-- ==== Sys2Proof/Certificates/Slice0/Obligations.lean ====
section
/-!
DEFINITION. The statements for the provers, each about the machine for every state, launch and operand. A state carries
its launch parameters and its environment (notes/assumptions/1, 7 to 9), so each statement speaks of every launch and
every environment. `s.bind.Separate` is the part of `State.Inv` that the addresses are pairwise distinct (R31).
-/

open Sys2Proof Sys2Proof.Machine

/-! ## Encoding -/

/-- R65: the decoding function is total and takes the row of its opcode, and `encode` is its inverse: for every command,
with every operand at every value of its field, and for every word that does not decode to `invalid`. -/
def Obligations.DecodeAndEncodeAgree : Prop :=
  (∀ i : Instr, decode (encode i) = .command i) ∧
  (∀ (w : CmdWord) (i : Instr), decode w = .command i → encode i = w) ∧
  (∀ w : CmdWord, (∀ r ∈ rows, r.op ≠ opField w) → decode w = .invalid .undefinedOpcode) ∧
  (∀ (w : CmdWord) (r : Row), r ∈ rows → r.op = opField w →
    decode w = if w &&& r.mask = r.bits then .command (r.read w) else .invalid .mustBeZeroBitSet)

/-- R60: a word spells a row's command exactly when `w & mask = match`, row by row, and is illegal when it matches none;
the last column: a command is refused as of the wrong binding exactly where its row does not admit the binding. -/
def Obligations.CommandWordsMatchTheirRow : Prop :=
  (∀ (i : Instr) (s : State), exec i s = .refused .wrongBinding ↔
    (s.cfg.binding = .capability ∧ ((∃ d o n, i = .construct d o n) ∨ (∃ p b, i = .setPinMode p b) ∨
      (∃ p b, i = .setPinState p b) ∨ (∃ p, i = .readPin p) ∨ ∃ n, i = .delay n)) ∨
    (s.cfg.binding = .port ∧ ∃ n, i = .delayMs n)) ∧
  ∀ w : CmdWord,
    ((∃ why, decode w = .invalid why) ↔ ∀ r ∈ rows, w &&& r.mask ≠ r.bits) ∧
    ((∃ d o i, decode w = .command (.construct d o i)) ↔
      w &&& 0xFFFF000000000000#64 = 0x0100000000000000#64) ∧
    ((∃ p v, decode w = .command (.setPinMode p v)) ↔
      w &&& 0xFFFFFFFFFFFF00FE#64 = 0x0200000000000000#64) ∧
    ((∃ p v, decode w = .command (.setPinState p v)) ↔
      w &&& 0xFFFFFFFFFFFF00FE#64 = 0x0300000000000000#64) ∧
    ((∃ p, decode w = .command (.readPin p)) ↔
      w &&& 0xFFFFFFFFFFFF00FF#64 = 0x0400000000000000#64) ∧
    ((∃ n, decode w = .command (.delay n)) ↔
      w &&& 0xFFFFFFFF00000000#64 = 0x0500000000000000#64) ∧
    ((∃ n, decode w = .command (.delayMs n)) ↔
      w &&& 0xFFFFFFFF00000000#64 = 0x0600000000000000#64) ∧
    ((∃ p, decode w = .command (.toggle p)) ↔
      w &&& 0xFFFFFFFFFFFF00FF#64 = 0x0700000000000000#64) ∧
    ((∃ t, decode w = .command (.jump t)) ↔
      w &&& 0xFFFFFFFF00000000#64 = 0x0800000000000000#64) ∧
    (decode w = .command .halt ↔
      w &&& 0xFFFFFFFFFFFFFFFF#64 = 0x0900000000000000#64)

* * * *

Your task is to transcribe the material, which must come out exactly as written.

EXPECTED ANSWER —
-- ==== Sys2Proof/Certificates/Slice0/Obligations.lean ====
section
/-!
DEFINITION. The statements for the provers, each about the machine for every state, launch and operand. A state carries
its launch parameters and its environment (notes/assumptions/1, 7 to 9), so each statement speaks of every launch and
every environment. `s.bind.Separate` is the part of `State.Inv` that the addresses are pairwise distinct (R31).
-/

open Sys2Proof Sys2Proof.Machine

/-! ## Encoding -/

/-- R65: the decoding function is total and takes the row of its opcode, and `encode` is its inverse: for every command,
with every operand at every value of its field, and for every word that does not decode to `invalid`. -/
def Obligations.DecodeAndEncodeAgree : Prop :=
  (∀ i : Instr, decode (encode i) = .command i) ∧
  (∀ (w : CmdWord) (i : Instr), decode w = .command i → encode i = w) ∧
  (∀ w : CmdWord, (∀ r ∈ rows, r.op ≠ opField w) → decode w = .invalid .undefinedOpcode) ∧
  (∀ (w : CmdWord) (r : Row), r ∈ rows → r.op = opField w →
    decode w = if w &&& r.mask = r.bits then .command (r.read w) else .invalid .mustBeZeroBitSet)

/-- R60: a word spells a row's command exactly when `w & mask = match`, row by row, and is illegal when it matches none;
the last column: a command is refused as of the wrong binding exactly where its row does not admit the binding. -/
def Obligations.CommandWordsMatchTheirRow : Prop :=
  (∀ (i : Instr) (s : State), exec i s = .refused .wrongBinding ↔
    (s.cfg.binding = .capability ∧ ((∃ d o n, i = .construct d o n) ∨ (∃ p b, i = .setPinMode p b) ∨
      (∃ p b, i = .setPinState p b) ∨ (∃ p, i = .readPin p) ∨ ∃ n, i = .delay n)) ∨
    (s.cfg.binding = .port ∧ ∃ n, i = .delayMs n)) ∧
  ∀ w : CmdWord,
    ((∃ why, decode w = .invalid why) ↔ ∀ r ∈ rows, w &&& r.mask ≠ r.bits) ∧
    ((∃ d o i, decode w = .command (.construct d o i)) ↔
      w &&& 0xFFFF000000000000#64 = 0x0100000000000000#64) ∧
    ((∃ p v, decode w = .command (.setPinMode p v)) ↔
      w &&& 0xFFFFFFFFFFFF00FE#64 = 0x0200000000000000#64) ∧
    ((∃ p v, decode w = .command (.setPinState p v)) ↔
      w &&& 0xFFFFFFFFFFFF00FE#64 = 0x0300000000000000#64) ∧
    ((∃ p, decode w = .command (.readPin p)) ↔
      w &&& 0xFFFFFFFFFFFF00FF#64 = 0x0400000000000000#64) ∧
    ((∃ n, decode w = .command (.delay n)) ↔
      w &&& 0xFFFFFFFF00000000#64 = 0x0500000000000000#64) ∧
    ((∃ n, decode w = .command (.delayMs n)) ↔
      w &&& 0xFFFFFFFF00000000#64 = 0x0600000000000000#64) ∧
    ((∃ p, decode w = .command (.toggle p)) ↔
      w &&& 0xFFFFFFFFFFFF00FF#64 = 0x0700000000000000#64) ∧
    ((∃ t, decode w = .command (.jump t)) ↔
      w &&& 0xFFFFFFFF00000000#64 = 0x0800000000000000#64) ∧
    (decode w = .command .halt ↔
      w &&& 0xFFFFFFFFFFFFFFFF#64 = 0x0900000000000000#64)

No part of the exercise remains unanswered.